[Extracted information]
@[simp] theorem setOverlap_status (o : Overlap) : (s.setOverlap o).status = s.status := rfl
@[simp] theorem setOverlap_result (o : Overlap) : (s.setOverlap o).result = s.result := rfl
@[simp] theorem setOverlap_cap (o : Overlap) : (s.setOverlap o).cap = s.cap := rfl
@[simp] theorem setOverlap_phase (o : Overlap) : (s.setOverlap o).phase = s.phase := rfl
@[simp] theorem setOverlap_curI (o : Overlap) : (s.setOverlap o).curI = s.curI := rfl
@[simp] theorem setOverlap_curJ (o : Overlap) : (s.setOverlap o).curJ = s.curJ := rfl
@[simp] theorem setOverlap_aLat (o : Overlap) : (s.setOverlap o).aLat = s.aLat := rfl
@[simp] theorem setOverlap_label (o : Overlap) : (s.setOverlap o).label = s.label := rfl
@[simp] theorem setOverlap_storage (o : Overlap) : (s.setOverlap o).storage = s.storage := rfl
@[simp] theorem setOverlap_cfg (o : Overlap) : (s.setOverlap o).cfg = s.cfg := rfl
@[simp] theorem setOverlap_host (o : Overlap) : (s.setOverlap o).host = s.host := rfl
@[simp] theorem setOverlap_overlap (o : Overlap) : (s.setOverlap o).overlap = o := rfl
@[simp] theorem setOverlap_rdata (o : Overlap) : (s.setOverlap o).rdata = s.rdata := rfl
@[simp] theorem setOverlap_reads (o : Overlap) : (s.setOverlap o).reads = s.reads := rfl
@[simp] theorem setOverlap_fresh (o : Overlap) : (s.setOverlap o).fresh = s.fresh := rfl

@[simp] theorem setRdata_status (v : Word) : (s.setRdata v).status = s.status := rfl
@[simp] theorem setRdata_result (v : Word) : (s.setRdata v).result = s.result := rfl
@[simp] theorem setRdata_cap (v : Word) : (s.setRdata v).cap = s.cap := rfl
@[simp] theorem setRdata_phase (v : Word) : (s.setRdata v).phase = s.phase := rfl
@[simp] theorem setRdata_curI (v : Word) : (s.setRdata v).curI = s.curI := rfl
@[simp] theorem setRdata_curJ (v : Word) : (s.setRdata v).curJ = s.curJ := rfl
@[simp] theorem setRdata_aLat (v : Word) : (s.setRdata v).aLat = s.aLat := rfl
@[simp] theorem setRdata_label (v : Word) : (s.setRdata v).label = s.label := rfl
@[simp] theorem setRdata_storage (v : Word) : (s.setRdata v).storage = s.storage := rfl
@[simp] theorem setRdata_cfg (v : Word) : (s.setRdata v).cfg = s.cfg := rfl
@[simp] theorem setRdata_host (v : Word) : (s.setRdata v).host = s.host := rfl
@[simp] theorem setRdata_overlap (v : Word) : (s.setRdata v).overlap = s.overlap := rfl
@[simp] theorem setRdata_rdata (v : Word) : (s.setRdata v).rdata = v := rfl
@[simp] theorem setRdata_reads (v : Word) : (s.setRdata v).reads = s.reads := rfl
@[simp] theorem setRdata_fresh (v : Word) : (s.setRdata v).fresh = s.fresh := rfl

@[simp] theorem setHost_status (h : List HostAction) : (s.setHost h).status = s.status := rfl
@[simp] theorem setHost_result (h : List HostAction) : (s.setHost h).result = s.result := rfl
@[simp] theorem setHost_cap (h : List HostAction) : (s.setHost h).cap = s.cap := rfl
@[simp] theorem setHost_phase (h : List HostAction) : (s.setHost h).phase = s.phase := rfl
@[simp] theorem setHost_curI (h : List HostAction) : (s.setHost h).curI = s.curI := rfl
@[simp] theorem setHost_curJ (h : List HostAction) : (s.setHost h).curJ = s.curJ := rfl
@[simp] theorem setHost_aLat (h : List HostAction) : (s.setHost h).aLat = s.aLat := rfl
@[simp] theorem setHost_label (h : List HostAction) : (s.setHost h).label = s.label := rfl
@[simp] theorem setHost_storage (h : List HostAction) : (s.setHost h).storage = s.storage := rfl
@[simp] theorem setHost_cfg (h : List HostAction) : (s.setHost h).cfg = s.cfg := rfl
@[simp] theorem setHost_host (h : List HostAction) : (s.setHost h).host = h := rfl
@[simp] theorem setHost_overlap (h : List HostAction) : (s.setHost h).overlap = s.overlap := rfl
@[simp] theorem setHost_rdata (h : List HostAction) : (s.setHost h).rdata = s.rdata := rfl
@[simp] theorem setHost_reads (h : List HostAction) : (s.setHost h).reads = s.reads := rfl
@[simp] theorem setHost_fresh (h : List HostAction) : (s.setHost h).fresh = s.fresh := rfl

@[simp] theorem setStorage_status (m : Memory) : (s.setStorage m).status = s.status := rfl
@[simp] theorem setStorage_result (m : Memory) : (s.setStorage m).result = s.result := rfl
@[simp] theorem setStorage_cap (m : Memory) : (s.setStorage m).cap = s.cap := rfl
@[simp] theorem setStorage_phase (m : Memory) : (s.setStorage m).phase = s.phase := rfl
@[simp] theorem setStorage_curI (m : Memory) : (s.setStorage m).curI = s.curI := rfl
@[simp] theorem setStorage_curJ (m : Memory) : (s.setStorage m).curJ = s.curJ := rfl
@[simp] theorem setStorage_aLat (m : Memory) : (s.setStorage m).aLat = s.aLat := rfl
@[simp] theorem setStorage_label (m : Memory) : (s.setStorage m).label = s.label := rfl
@[simp] theorem setStorage_storage (m : Memory) : (s.setStorage m).storage = m := rfl
@[simp] theorem setStorage_cfg (m : Memory) : (s.setStorage m).cfg = s.cfg := rfl
@[simp] theorem setStorage_host (m : Memory) : (s.setStorage m).host = s.host := rfl
@[simp] theorem setStorage_overlap (m : Memory) : (s.setStorage m).overlap = s.overlap := rfl
@[simp] theorem setStorage_rdata (m : Memory) : (s.setStorage m).rdata = s.rdata := rfl
@[simp] theorem setStorage_reads (m : Memory) : (s.setStorage m).reads = s.reads := rfl
@[simp] theorem setStorage_fresh (m : Memory) : (s.setStorage m).fresh = s.fresh := rfl

end Sys2Proof.Machine
end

[Task goal] With the first line being the one containing "h).aLat = s.aLat := rfl" and the last line the one containing "m).status = s.status := rfl", transcribe exactly the lines above that fall in that range.

[Answer space]
@[simp] theorem setHost_aLat (h : List HostAction) : (s.setHost h).aLat = s.aLat := rfl
@[simp] theorem setHost_label (h : List HostAction) : (s.setHost h).label = s.label := rfl
@[simp] theorem setHost_storage (h : List HostAction) : (s.setHost h).storage = s.storage := rfl
@[simp] theorem setHost_cfg (h : List HostAction) : (s.setHost h).cfg = s.cfg := rfl
@[simp] theorem setHost_host (h : List HostAction) : (s.setHost h).host = h := rfl
@[simp] theorem setHost_overlap (h : List HostAction) : (s.setHost h).overlap = s.overlap := rfl
@[simp] theorem setHost_rdata (h : List HostAction) : (s.setHost h).rdata = s.rdata := rfl
@[simp] theorem setHost_reads (h : List HostAction) : (s.setHost h).reads = s.reads := rfl
@[simp] theorem setHost_fresh (h : List HostAction) : (s.setHost h).fresh = s.fresh := rfl

@[simp] theorem setStorage_status (m : Memory) : (s.setStorage m).status = s.status := rfl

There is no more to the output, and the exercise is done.